Belvoir is to launch an online estate agency platform within the next three to six months – and will be considering a self-service lettings offering at some point in the future.
The company, which announced excellent results this morning including a 62% increase in pre-tax profits, said it had polled its 300 franchisees about launching a self-service sales alternative.
Chief executive Dorian Gonsalves said: “The majority were very much in favour.”
He added: “My personal view is that all agents will be offering this in the next two or three years. Vendors are prepared to take some of the work off the agent in return for a lower fee.”
The company expects to be charging less than £1,000, payable upfront. It would not be drawn on whether the offering will be via an acquisition, but did say: “We are not designing the software ourselves.”
The move into online sales is due to coincide with the launch, also some three months down the line, of a low-cost entry for newly recruited franchisees. They will not have to have offices but will be able to work from home.
The company said it was not considering a self-service lettings launch for the time being but Gonsalves said: “We will be considering it in the future.”
Belvoir, traditionally a lettings-only company, said that its business now splits 81:19 in favour of lettings, but that sales are growing, with 100 out of the 171 Belvoir franchisees trained and able to handle sales.
As well as the Belvoir franchisees, there are 32 Newton Fallowell franchisees, ten Goodchild and 87 Northwood – the acquisition made in June last year.
In the first six months of this year, Gonsalves and group chairman, Belvoir founder Mike Goddard, said that the focus had been on helping franchisees make their own acquisitions. Gonsalves said that there had been 12 so far this year, and he expects a similar number in the second half of the year.
Gonsalves said: “The group has been focused on meeting our franchisees’ entrepreneurial growth ambitions and putting them in the very best possible position to maximise their market share within their territory.
“Our franchisees have embraced the opportunity to develop their business under our Assisted Acquisitions programme, many of them doubling the size of their business overnight, and from offering additional services such as property sales and financial services.”

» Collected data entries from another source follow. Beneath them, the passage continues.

-- ==== Sys2Proof/Word.lean ====
section
/-! DEFINITION. The machine's word and byte (00_scope.md R8: 32-bit words, 8-bit bytes). All values are
unsigned (R10); `+` on `Word` wraps modulo 2^32 (R11). -/

namespace Sys2Proof

/-- An accumulator word, a working register, a message word or a round constant (R8 `WORD`). -/
abbrev Word := BitVec 32

/-- A byte of the payload, of `BUF` or of `DOUT` (R8). -/
abbrev Byte := BitVec 8

end Sys2Proof
end

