/-- R180 and R187: accepted in `IDLE`, `HASH` takes the steps of its three parts and ends in the very state the
command-level rule gives. -/
def Obligations.SequencerRunsHash : Prop :=
  ∀ (s : State) (data : List Byte) (rest : List Command),
    s.seq = SeqCode.idle → s.grain = .sequencer → s.rstIn = [] → s.buf.wf 64 = true →
    s.pending = ⟨0b11#2, data⟩ :: rest →
    Sys2Proof.core.run (1 + hashSteps data.length) s = exec (.hash data) { s with pending := rest }
end

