include hw in
/-- What is pending after the first payload is what is pending at the end, past the blocks of the first. -/
theorem State.pendingBytes_appendBytes : (s.appendBytes front).pendingBytes back =
    (s.pendingBytes (front ++ back)).drop (64 * ((s.pendingBytes front).length / 64)) := by
  rw [State.pendingBytes, State.readBytes_appendBytes hw, State.pendingBytes_append,
    List.drop_append_of_le_length (by omega)]

/-- The full blocks of two payloads together are those of the first and those the second completes. -/
theorem State.blocks_append (s : State) (front back : List Byte) : (s.pendingBytes (front ++ back)).length / 64 =
    (s.pendingBytes front).length / 64 + ((s.appendBytes front).pendingBytes back).length / 64 := by
  simp only [State.length_pendingBytes, State.appendBytes_count, List.length_append]
  omega

include hw in
/-- R117 for two payloads: the fold over the blocks of the second goes on where that over the first stopped. -/
theorem State.sameKept_appendBytes_append :
    ((s.appendBytes front).appendBytes back).SameKept (s.appendBytes (front ++ back)) := by
  have hrest := State.pendingBytes_appendBytes hw front back
  have hblocks := s.blocks_append front back
  refine ⟨⟨?_, ?_, ?_⟩, by simp, by simp, by simp, by simp, by simp, by simp, ?_⟩
  · calc ((s.appendBytes front).appendBytes back).h
      _ = compressBlocks (((s.appendBytes front).pendingBytes back).length / 64)
            ((s.pendingBytes (front ++ back)).drop (64 * ((s.pendingBytes front).length / 64)))
            (compressBlocks ((s.pendingBytes front).length / 64) (s.pendingBytes (front ++ back)) s.h) := by
        rw [State.appendBytes_h_pendingBytes, State.appendBytes_h_pendingBytes, ← hrest, State.pendingBytes_append,
          compressBlocks_append (by omega)]
      _ = (s.appendBytes (front ++ back)).h := by
        rw [← compressBlocks_add, ← hblocks, State.appendBytes_h_pendingBytes]
  · simp only [State.appendBytes_total, addTotal, List.length_append, BitVec.ofNat_add, BitVec.add_assoc]
  · rw [State.readBytes_appendBytes (State.wf_appendBytes hw front), State.readBytes_appendBytes hw, hblocks, hrest,
      List.drop_drop, Nat.mul_add]
  · have h := hblocks
    simp only [State.length_pendingBytes] at h
    rw [State.appendBytes_draws_eq, State.appendBytes_draws_eq, State.appendBytes_draws_eq, h, Nat.add_assoc]

end

/-- Any number of `UPDATE` commands append what their payloads append together (41_update.md R117). -/
theorem execUpdates_sameData (chunks : List (List Byte)) {s : State} (hq : s.seq = SeqCode.idle)
    (hp : s.phase = .active) (hw : s.buf.wf 64 = true) :
    ∃ t, execUpdates chunks s = .next t ∧ t.SameData (s.appendBytes chunks.flatten) := by
  induction chunks generalizing s with
  | nil =>
    obtain ⟨hh, ht, hb⟩ := (State.sameKept_appendBytes_nil hw).toSameData
    exact ⟨s, rfl, hh.symm, ht.symm, hb.symm⟩
  | cons d ds ih =>
    have hw' := State.wf_appendBytes hw d
    have hphase : (s.appendBytes d).finishUpdate.phase = .active := (s.appendBytes_phase d).trans hp
    obtain ⟨t, ht, hdata⟩ := ih (s := (s.appendBytes d).finishUpdate) rfl hphase (State.wf_finishUpdate _)
    have hfirst := (State.sameData_finishUpdate _).appendBytes (State.wf_finishUpdate _) hw' ds.flatten
    have hboth := (State.sameKept_appendBytes_append hw d ds.flatten).toSameData
    refine ⟨t, ?_, hdata.trans (hfirst.trans hboth)⟩
    simp only [execUpdates, exec_update hq hp, ht]

/-- Settles O18: both ways leave the context registers of one append. -/
theorem updateIsChunkInvariant : Obligations.UpdateIsChunkInvariant := by
  intro chunks s hq hp hw
  obtain ⟨t, ht, hh, htotal, hbuf⟩ := execUpdates_sameData chunks hq hp hw
  exact ⟨t, _, ht, exec_update hq hp _, hh, htotal, hbuf.trans (State.sameData_finishUpdate _).buffered.symm⟩

/-! ## The empty payload -/

/-- A zero-length `UPDATE` is the end of an `UPDATE` alone. -/
theorem State.appendBytes_nil_finishUpdate {s : State} (hw : s.buf.wf 64 = true) :
    (s.appendBytes []).finishUpdate = s.finishUpdate :=
  (State.sameKept_appendBytes_nil hw).finishUpdate_eq

theorem State.sameContext_finishUpdate {s : State} (hq : s.seq = SeqCode.idle) : s.SameContext s.finishUpdate where
  idleLeft := hq
  idleRight := rfl
  phase := rfl
  err := rfl
  chain _ := rfl
  total _ := rfl
  buffered _ := s.readBytes_finishUpdate.symm
  digest _ := rfl

theorem State.finishFinal_digest (s : State) : s.finishFinal.digest = s.digest := by
  rw [State.digest, State.digest, State.finishFinal_dout]

/-- Settles O17: the end of an `UPDATE` keeps the context, on which alone the digest depends. -/
theorem updateOfNothingIsNoOp : Obligations.UpdateOfNothingIsNoOp := by
  refine ⟨fun s hq hp hw => ?_, fun s code hq hc => exec_update_refused hq hc []⟩
  have hupdate := exec_update hq hp []
  rw [State.appendBytes_nil_finishUpdate hw] at hupdate
  have hsame := State.sameContext_finishUpdate hq
  refine ⟨_, _, _, hupdate, hsame, rfl, rfl, exec_final hq hp, exec_final rfl hp, ?_⟩
  rw [State.finishFinal_digest, State.finishFinal_digest, hsame.digest_computeDigest hp]

/-! ## The compression through the sequencer -/

/-- The step of an engine inside a command, at either level. -/
theorem step_busy {s : State} (hr : s.rstIn = []) (hb : s.seq ≠ SeqCode.idle) {i : Instr}
    (hd : decodeSeq s.seq = .ok i) : step s = exec i s := by
  have hf := State.fetch_seq (s := s) (.inl hb)
  rw [step_of_no_reset hr, stepEngine_of_decode (i := i) (by rw [hf]; exact hd), hf]

/-- The state after `LOAD` and `n` rounds (42_compress.md R140): `J` counts to 79, and `COMBINE` follows round 79. -/
def State.afterRounds (s : State) (n : Nat) : State :=
  { s with
    x := messageWords s.buf.read
    left := leftRounds (messageWords s.buf.read) (Line.ofChain s.h) n
    right := rightRounds (messageWords s.buf.read) (Line.ofChain s.h) n
    j := BitVec.ofNat 7 (min n 79)
    seq := if n ≤ 79 then SeqCode.round else SeqCode.combine }

/-- The sequencer at `COMBINE`, with what a compression writes before it (R136, R138). -/
def State.beforeCombine (s : State) (x : Vector Word 16) (l r : Line) (j : BitVec 7) : State :=
  { s with x := x, left := l, right := r, j := j, seq := SeqCode.combine }

theorem State.afterRounds_eq_beforeCombine (s : State) {n : Nat} (hn : 79 < n) :
    s.afterRounds n = s.beforeCombine (messageWords s.buf.read)
      (leftRounds (messageWords s.buf.read) (Line.ofChain s.h) n)
      (rightRounds (messageWords s.buf.read) (Line.ofChain s.h) n) (BitVec.ofNat 7 (min n 79)) := by
  simp only [State.afterRounds, State.beforeCombine, if_neg (Nat.not_le.mpr hn)]

theorem exec_load_eq_afterRounds (s : State) : exec .load s = .next (s.afterRounds 0) := rfl

theorem State.toNat_afterRounds_j (s : State) {n : Nat} (hn : n ≤ 79) : (s.afterRounds n).j.toNat = n := by
  simp only [State.afterRounds, BitVec.toNat_ofNat]
  omega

The very strong interim results for the six months to the end of June show group revenue up 15% to £4,921,000, with a 47% increase in management service fees – what the franchisees pay to head office – to £3,796,000.
There was a 62% rise in pre-tax profits to £1,731,000 in the first six months of this year, up from £1,071,000 in the same period last year.
Seven new franchisees joined the group, and five existing territories were re-sold.
Gonsalves and Goddard told EYE that despite challenging conditions in both sales and lettings, business is still thriving. The number of properties under management has grown to 57,637, and Goddard said that despite a harsher tax regime for landlords, “We are not seeing landlords selling up. There is no mass exit by landlords, and indeed we are not seeing any exit.”
Gonsalves said that the company will continue to encourage its franchisees to expand by acquisition, and said that the company itself remains “very acquisitive” in a consolidating market.